* [WHAT YOU SHOULD DO]:
In the data below, find the line that contains "a).cpu.psw.externalMask = s.cpu.psw.externalMask := rfl" and the line that contains "theorem State.jump_machineCheckMask (a". Copy both, plus every line between them, exactly.

* [DATA]:
^^^^^^^^^^^^^^^^
/-! ### jump -/

@[simp] theorem State.jump_gr (a : Dword) : (s.jump a).cpu.gr = s.cpu.gr := rfl
@[simp] theorem State.jump_cr (a : Dword) : (s.jump a).cpu.cr = s.cpu.cr := rfl
@[simp] theorem State.jump_fpcr (a : Dword) : (s.jump a).cpu.fpcr = s.cpu.fpcr := rfl
@[simp] theorem State.jump_fpr (a : Dword) : (s.jump a).cpu.fpr = s.cpu.fpr := rfl
@[simp] theorem State.jump_ar (a : Dword) : (s.jump a).cpu.ar = s.cpu.ar := rfl
@[simp] theorem State.jump_prefixReg (a : Dword) : (s.jump a).cpu.prefixReg = s.cpu.prefixReg := rfl
@[simp] theorem State.jump_tlb (a : Dword) : (s.jump a).cpu.tlb = s.cpu.tlb := rfl
@[simp] theorem State.jump_status (a : Dword) : (s.jump a).cpu.status = s.cpu.status := rfl
@[simp] theorem State.jump_text (a : Dword) : (s.jump a).cpu.text = s.cpu.text := rfl
@[simp] theorem State.jump_endAddresses (a : Dword) : (s.jump a).cpu.endAddresses = s.cpu.endAddresses := rfl
@[simp] theorem State.jump_buffer (a : Dword) : (s.jump a).cpu.buffer = s.cpu.buffer := rfl
@[simp] theorem State.jump_early (a : Dword) : (s.jump a).cpu.early = [] := rfl
@[simp] theorem State.jump_perMask (a : Dword) : (s.jump a).cpu.psw.perMask = s.cpu.psw.perMask := rfl
@[simp] theorem State.jump_datMode (a : Dword) : (s.jump a).cpu.psw.datMode = s.cpu.psw.datMode := rfl
@[simp] theorem State.jump_ioMask (a : Dword) : (s.jump a).cpu.psw.ioMask = s.cpu.psw.ioMask := rfl
@[simp] theorem State.jump_externalMask (a : Dword) : (s.jump a).cpu.psw.externalMask = s.cpu.psw.externalMask := rfl
@[simp] theorem State.jump_key (a : Dword) : (s.jump a).cpu.psw.key = s.cpu.psw.key := rfl
@[simp] theorem State.jump_machineCheckMask (a : Dword) :
    (s.jump a).cpu.psw.machineCheckMask = s.cpu.psw.machineCheckMask := rfl
@[simp] theorem State.jump_wait (a : Dword) : (s.jump a).cpu.psw.wait = s.cpu.psw.wait := rfl
@[simp] theorem State.jump_problemState (a : Dword) : (s.jump a).cpu.psw.problemState = s.cpu.psw.problemState := rfl
@[simp] theorem State.jump_asc (a : Dword) : (s.jump a).cpu.psw.asc = s.cpu.psw.asc := rfl
@[simp] theorem State.jump_cc (a : Dword) : (s.jump a).cpu.psw.cc = s.cpu.psw.cc := rfl
@[simp] theorem State.jump_fpoMask (a : Dword) : (s.jump a).cpu.psw.fpoMask = s.cpu.psw.fpoMask := rfl
@[simp] theorem State.jump_decimalOverflowMask (a : Dword) :
    (s.jump a).cpu.psw.decimalOverflowMask = s.cpu.psw.decimalOverflowMask := rfl
@[simp] theorem State.jump_hfpUnderflowMask (a : Dword) :
    (s.jump a).cpu.psw.hfpUnderflowMask = s.cpu.psw.hfpUnderflowMask := rfl
@[simp] theorem State.jump_hfpSignificanceMask (a : Dword) :
    (s.jump a).cpu.psw.hfpSignificanceMask = s.cpu.psw.hfpSignificanceMask := rfl
@[simp] theorem State.jump_amode (a : Dword) : (s.jump a).cpu.psw.amode = s.cpu.psw.amode := rfl
@[simp] theorem State.jump_pc (a : Dword) : (s.jump a).cpu.psw.pc = a := rfl
@[simp] theorem State.jump_others (a : Dword) : (s.jump a).others = s.others := rfl
@[simp] theorem State.jump_storage (a : Dword) : (s.jump a).storage = s.storage := rfl
@[simp] theorem State.jump_regions (a : Dword) : (s.jump a).regions = s.regions := rfl
@[simp] theorem State.jump_storageKeys (a : Dword) : (s.jump a).storageKeys = s.storageKeys := rfl
@[simp] theorem State.jump_referenceBits (a : Dword) : (s.jump a).referenceBits = s.referenceBits := rfl
@[simp] theorem State.jump_facilities (a : Dword) : (s.jump a).facilities = s.facilities := rfl
@[simp] theorem State.jump_wrappingKeys (a : Dword) : (s.jump a).wrappingKeys = s.wrappingKeys := rfl
@[simp] theorem State.jump_channel (a : Dword) : (s.jump a).channel = s.channel := rfl
@[simp] theorem State.jump_schedule (a : Dword) : (s.jump a).schedule = s.schedule := rfl
@[simp] theorem State.jump_draws (a : Dword) : (s.jump a).draws = s.draws := rfl

/-! ### advance -/

@[simp] theorem State.advance_gr (n : Nat) : (s.advance n).cpu.gr = s.cpu.gr := rfl
@[simp] theorem State.advance_cr (n : Nat) : (s.advance n).cpu.cr = s.cpu.cr := rfl
@[simp] theorem State.advance_fpcr (n : Nat) : (s.advance n).cpu.fpcr = s.cpu.fpcr := rfl
@[simp] theorem State.advance_fpr (n : Nat) : (s.advance n).cpu.fpr = s.cpu.fpr := rfl
@[simp] theorem State.advance_ar (n : Nat) : (s.advance n).cpu.ar = s.cpu.ar := rfl
@[simp] theorem State.advance_prefixReg (n : Nat) : (s.advance n).cpu.prefixReg = s.cpu.prefixReg := rfl
@[simp] theorem State.advance_tlb (n : Nat) : (s.advance n).cpu.tlb = s.cpu.tlb := rfl
@[simp] theorem State.advance_status (n : Nat) : (s.advance n).cpu.status = s.cpu.status := rfl
@[simp] theorem State.advance_text (n : Nat) : (s.advance n).cpu.text = s.cpu.text := rfl
@[simp] theorem State.advance_endAddresses (n : Nat) : (s.advance n).cpu.endAddresses = s.cpu.endAddresses := rfl
@[simp] theorem State.advance_buffer (n : Nat) : (s.advance n).cpu.buffer = s.cpu.buffer := rfl
@[simp] theorem State.advance_early (n : Nat) : (s.advance n).cpu.early = [] := rfl
@[simp] theorem State.advance_perMask (n : Nat) : (s.advance n).cpu.psw.perMask = s.cpu.psw.perMask := rfl
@[simp] theorem State.advance_datMode (n : Nat) : (s.advance n).cpu.psw.datMode = s.cpu.psw.datMode := rfl
@[simp] theorem State.advance_ioMask (n : Nat) : (s.advance n).cpu.psw.ioMask = s.cpu.psw.ioMask := rfl
@[simp] theorem State.advance_externalMask (n : Nat) :
    (s.advance n).cpu.psw.externalMask = s.cpu.psw.externalMask := rfl
@[simp] theorem State.advance_key (n : Nat) : (s.advance n).cpu.psw.key = s.cpu.psw.key := rfl
@[simp] theorem State.advance_machineCheckMask (n : Nat) :
    (s.advance n).cpu.psw.machineCheckMask = s.cpu.psw.machineCheckMask := rfl
@[simp] theorem State.advance_wait (n : Nat) : (s.advance n).cpu.psw.wait = s.cpu.psw.wait := rfl
@[simp] theorem State.advance_problemState (n : Nat) :
    (s.advance n).cpu.psw.problemState = s.cpu.psw.problemState := rfl
@[simp] theorem State.advance_asc (n : Nat) : (s.advance n).cpu.psw.asc = s.cpu.psw.asc := rfl
@[simp] theorem State.advance_cc (n : Nat) : (s.advance n).cpu.psw.cc = s.cpu.psw.cc := rfl
@[simp] theorem State.advance_fpoMask (n : Nat) : (s.advance n).cpu.psw.fpoMask = s.cpu.psw.fpoMask := rfl
@[simp] theorem State.advance_decimalOverflowMask (n : Nat) :
    (s.advance n).cpu.psw.decimalOverflowMask = s.cpu.psw.decimalOverflowMask := rfl
@[simp] theorem State.advance_hfpUnderflowMask (n : Nat) :
    (s.advance n).cpu.psw.hfpUnderflowMask = s.cpu.psw.hfpUnderflowMask := rfl
@[simp] theorem State.advance_hfpSignificanceMask (n : Nat) :
    (s.advance n).cpu.psw.hfpSignificanceMask = s.cpu.psw.hfpSignificanceMask := rfl
@[simp] theorem State.advance_amode (n : Nat) : (s.advance n).cpu.psw.amode = s.cpu.psw.amode := rfl
@[simp] theorem State.advance_pc (n : Nat) :
    (s.advance n).cpu.psw.pc = s.cpu.psw.amode.wrap (s.cpu.psw.pc + BitVec.ofNat 64 n) := rfl
@[simp] theorem State.advance_others (n : Nat) : (s.advance n).others = s.others := rfl
@[simp] theorem State.advance_storage (n : Nat) : (s.advance n).storage = s.storage := rfl
@[simp] theorem State.advance_regions (n : Nat) : (s.advance n).regions = s.regions := rfl
@[simp] theorem State.advance_storageKeys (n : Nat) : (s.advance n).storageKeys = s.storageKeys := rfl
@[simp] theorem State.advance_referenceBits (n : Nat) : (s.advance n).referenceBits = s.referenceBits := rfl
@[simp] theorem State.advance_facilities (n : Nat) : (s.advance n).facilities = s.facilities := rfl
@[simp] theorem State.advance_wrappingKeys (n : Nat) : (s.advance n).wrappingKeys = s.wrappingKeys := rfl
@[simp] theorem State.advance_channel (n : Nat) : (s.advance n).channel = s.channel := rfl
@[simp] theorem State.advance_schedule (n : Nat) : (s.advance n).schedule = s.schedule := rfl
@[simp] theorem State.advance_draws (n : Nat) : (s.advance n).draws = s.draws := rfl

/-! ### bufferStore -/

@[simp] theorem State.bufferStore_gr (a : Dword) (bs : List Byte) : (s.bufferStore a bs).cpu.gr = s.cpu.gr := rfl
@[simp] theorem State.bufferStore_cr (a : Dword) (bs : List Byte) : (s.bufferStore a bs).cpu.cr = s.cpu.cr := rfl
@[simp] theorem State.bufferStore_fpcr (a : Dword) (bs : List Byte) :
    (s.bufferStore a bs).cpu.fpcr = s.cpu.fpcr := rfl
@[simp] theorem State.bufferStore_fpr (a : Dword) (bs : List Byte) : (s.bufferStore a bs).cpu.fpr = s.cpu.fpr := rfl
@[simp] theorem State.bufferStore_ar (a : Dword) (bs : List Byte) : (s.bufferStore a bs).cpu.ar = s.cpu.ar := rfl
@[simp] theorem State.bufferStore_prefixReg (a : Dword) (bs : List Byte) :
    (s.bufferStore a bs).cpu.prefixReg = s.cpu.prefixReg := rfl
@[simp] theorem State.bufferStore_tlb (a : Dword) (bs : List Byte) : (s.bufferStore a bs).cpu.tlb = s.cpu.tlb := rfl
@[simp] theorem State.bufferStore_status (a : Dword) (bs : List Byte) :
    (s.bufferStore a bs).cpu.status = s.cpu.status := rfl
@[simp] theorem State.bufferStore_text (a : Dword) (bs : List Byte) :
    (s.bufferStore a bs).cpu.text = s.cpu.text := rfl
@[simp] theorem State.bufferStore_endAddresses (a : Dword) (bs : List Byte) :
    (s.bufferStore a bs).cpu.endAddresses = s.cpu.endAddresses := rfl
@[simp] theorem State.bufferStore_early (a : Dword) (bs : List Byte) :
    (s.bufferStore a bs).cpu.early = s.cpu.early := rfl
@[simp] theorem State.bufferStore_psw (a : Dword) (bs : List Byte) : (s.bufferStore a bs).cpu.psw = s.cpu.psw := rfl
@[simp] theorem State.bufferStore_others (a : Dword) (bs : List Byte) : (s.bufferStore a bs).others = s.others := rfl
@[simp] theorem State.bufferStore_storage (a : Dword) (bs : List Byte) :
    (s.bufferStore a bs).storage = s.storage := rfl
@[simp] theorem State.bufferStore_regions (a : Dword) (bs : List Byte) :
    (s.bufferStore a bs).regions = s.regions := rfl
@[simp] theorem State.bufferStore_storageKeys (a : Dword) (bs : List Byte) :
    (s.bufferStore a bs).storageKeys = s.storageKeys := rfl
@[simp] theorem State.bufferStore_referenceBits (a : Dword) (bs : List Byte) :
    (s.bufferStore a bs).referenceBits = s.referenceBits := rfl
@[simp] theorem State.bufferStore_facilities (a : Dword) (bs : List Byte) :
    (s.bufferStore a bs).facilities = s.facilities := rfl
@[simp] theorem State.bufferStore_wrappingKeys (a : Dword) (bs : List Byte) :
    (s.bufferStore a bs).wrappingKeys = s.wrappingKeys := rfl
@[simp] theorem State.bufferStore_channel (a : Dword) (bs : List Byte) :
    (s.bufferStore a bs).channel = s.channel := rfl
@[simp] theorem State.bufferStore_schedule (a : Dword) (bs : List Byte) :
    (s.bufferStore a bs).schedule = s.schedule := rfl
@[simp] theorem State.bufferStore_draws (a : Dword) (bs : List Byte) : (s.bufferStore a bs).draws = s.draws := rfl

/-! ### drainAll -/

@[simp] theorem State.drainAll_gr : (s.drainAll).cpu.gr = s.cpu.gr := rfl
@[simp] theorem State.drainAll_cr : (s.drainAll).cpu.cr = s.cpu.cr := rfl
@[simp] theorem State.drainAll_fpcr : (s.drainAll).cpu.fpcr = s.cpu.fpcr := rfl
@[simp] theorem State.drainAll_fpr : (s.drainAll).cpu.fpr = s.cpu.fpr := rfl
@[simp] theorem State.drainAll_ar : (s.drainAll).cpu.ar = s.cpu.ar := rfl
@[simp] theorem State.drainAll_prefixReg : (s.drainAll).cpu.prefixReg = s.cpu.prefixReg := rfl
@[simp] theorem State.drainAll_tlb : (s.drainAll).cpu.tlb = s.cpu.tlb := rfl
@[simp] theorem State.drainAll_status : (s.drainAll).cpu.status = s.cpu.status := rfl
@[simp] theorem State.drainAll_text : (s.drainAll).cpu.text = s.cpu.text := rfl
@[simp] theorem State.drainAll_endAddresses : (s.drainAll).cpu.endAddresses = s.cpu.endAddresses := rfl
@[simp] theorem State.drainAll_buffer : (s.drainAll).cpu.buffer = [] := rfl
@[simp] theorem State.drainAll_early : (s.drainAll).cpu.early = s.cpu.early := rfl
@[simp] theorem State.drainAll_psw : (s.drainAll).cpu.psw = s.cpu.psw := rfl
@[simp] theorem State.drainAll_others : (s.drainAll).others = s.others := rfl
@[simp] theorem State.drainAll_regions : (s.drainAll).regions = s.regions := rfl
@[simp] theorem State.drainAll_storageKeys : (s.drainAll).storageKeys = s.storageKeys := rfl
@[simp] theorem State.drainAll_referenceBits : (s.drainAll).referenceBits = s.referenceBits := rfl
@[simp] theorem State.drainAll_facilities : (s.drainAll).facilities = s.facilities := rfl
@[simp] theorem State.drainAll_wrappingKeys : (s.drainAll).wrappingKeys = s.wrappingKeys := rfl
@[simp] theorem State.drainAll_channel : (s.drainAll).channel = s.channel := rfl
@[simp] theorem State.drainAll_schedule : (s.drainAll).schedule = s.schedule := rfl
@[simp] theorem State.drainAll_draws : (s.drainAll).draws = s.draws := rfl

/-! ### writeStorage -/

@[simp] theorem State.writeStorage_gr (a : Dword) (bs : List Byte) : (s.writeStorage a bs).cpu.gr = s.cpu.gr := rfl
@[simp] theorem State.writeStorage_cr (a : Dword) (bs : List Byte) : (s.writeStorage a bs).cpu.cr = s.cpu.cr := rfl
@[simp] theorem State.writeStorage_fpcr (a : Dword) (bs : List Byte) :
    (s.writeStorage a bs).cpu.fpcr = s.cpu.fpcr := rfl
@[simp] theorem State.writeStorage_fpr (a : Dword) (bs : List Byte) : (s.writeStorage a bs).cpu.fpr = s.cpu.fpr := rfl
@[simp] theorem State.writeStorage_ar (a : Dword) (bs : List Byte) : (s.writeStorage a bs).cpu.ar = s.cpu.ar := rfl
@[simp] theorem State.writeStorage_prefixReg (a : Dword) (bs : List Byte) :
    (s.writeStorage a bs).cpu.prefixReg = s.cpu.prefixReg := rfl
@[simp] theorem State.writeStorage_tlb (a : Dword) (bs : List Byte) : (s.writeStorage a bs).cpu.tlb = s.cpu.tlb := rfl
@[simp] theorem State.writeStorage_status (a : Dword) (bs : List Byte) :
    (s.writeStorage a bs).cpu.status = s.cpu.status := rfl
@[simp] theorem State.writeStorage_text (a : Dword) (bs : List Byte) :
    (s.writeStorage a bs).cpu.text = s.cpu.text := rfl
@[simp] theorem State.writeStorage_endAddresses (a : Dword) (bs : List Byte) :
    (s.writeStorage a bs).cpu.endAddresses = s.cpu.endAddresses := rfl
@[simp] theorem State.writeStorage_buffer (a : Dword) (bs : List Byte) :
    (s.writeStorage a bs).cpu.buffer = s.cpu.buffer := rfl
@[simp] theorem State.writeStorage_early (a : Dword) (bs : List Byte) :
    (s.writeStorage a bs).cpu.early = s.cpu.early := rfl
@[simp] theorem State.writeStorage_psw (a : Dword) (bs : List Byte) : (s.writeStorage a bs).cpu.psw = s.cpu.psw := rfl
@[simp] theorem State.writeStorage_others (a : Dword) (bs : List Byte) :
    (s.writeStorage a bs).others = s.others := rfl
@[simp] theorem State.writeStorage_regions (a : Dword) (bs : List Byte) :
    (s.writeStorage a bs).regions = s.regions := rfl
@[simp] theorem State.writeStorage_storageKeys (a : Dword) (bs : List Byte) :
    (s.writeStorage a bs).storageKeys = s.storageKeys := rfl
@[simp] theorem State.writeStorage_referenceBits (a : Dword) (bs : List Byte) :
    (s.writeStorage a bs).referenceBits = s.referenceBits := rfl
@[simp] theorem State.writeStorage_facilities (a : Dword) (bs : List Byte) :
    (s.writeStorage a bs).facilities = s.facilities := rfl
@[simp] theorem State.writeStorage_wrappingKeys (a : Dword) (bs : List Byte) :
    (s.writeStorage a bs).wrappingKeys = s.wrappingKeys := rfl
@[simp] theorem State.writeStorage_channel (a : Dword) (bs : List Byte) :
    (s.writeStorage a bs).channel = s.channel := rfl
@[simp] theorem State.writeStorage_schedule (a : Dword) (bs : List Byte) :
    (s.writeStorage a bs).schedule = s.schedule := rfl
@[simp] theorem State.writeStorage_draws (a : Dword) (bs : List Byte) : (s.writeStorage a bs).draws = s.draws := rfl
^^^^^^^^^^^^^^^^
* [SOLUTION BELOW]:
@[simp] theorem State.jump_externalMask (a : Dword) : (s.jump a).cpu.psw.externalMask = s.cpu.psw.externalMask := rfl
@[simp] theorem State.jump_key (a : Dword) : (s.jump a).cpu.psw.key = s.cpu.psw.key := rfl
@[simp] theorem State.jump_machineCheckMask (a : Dword) :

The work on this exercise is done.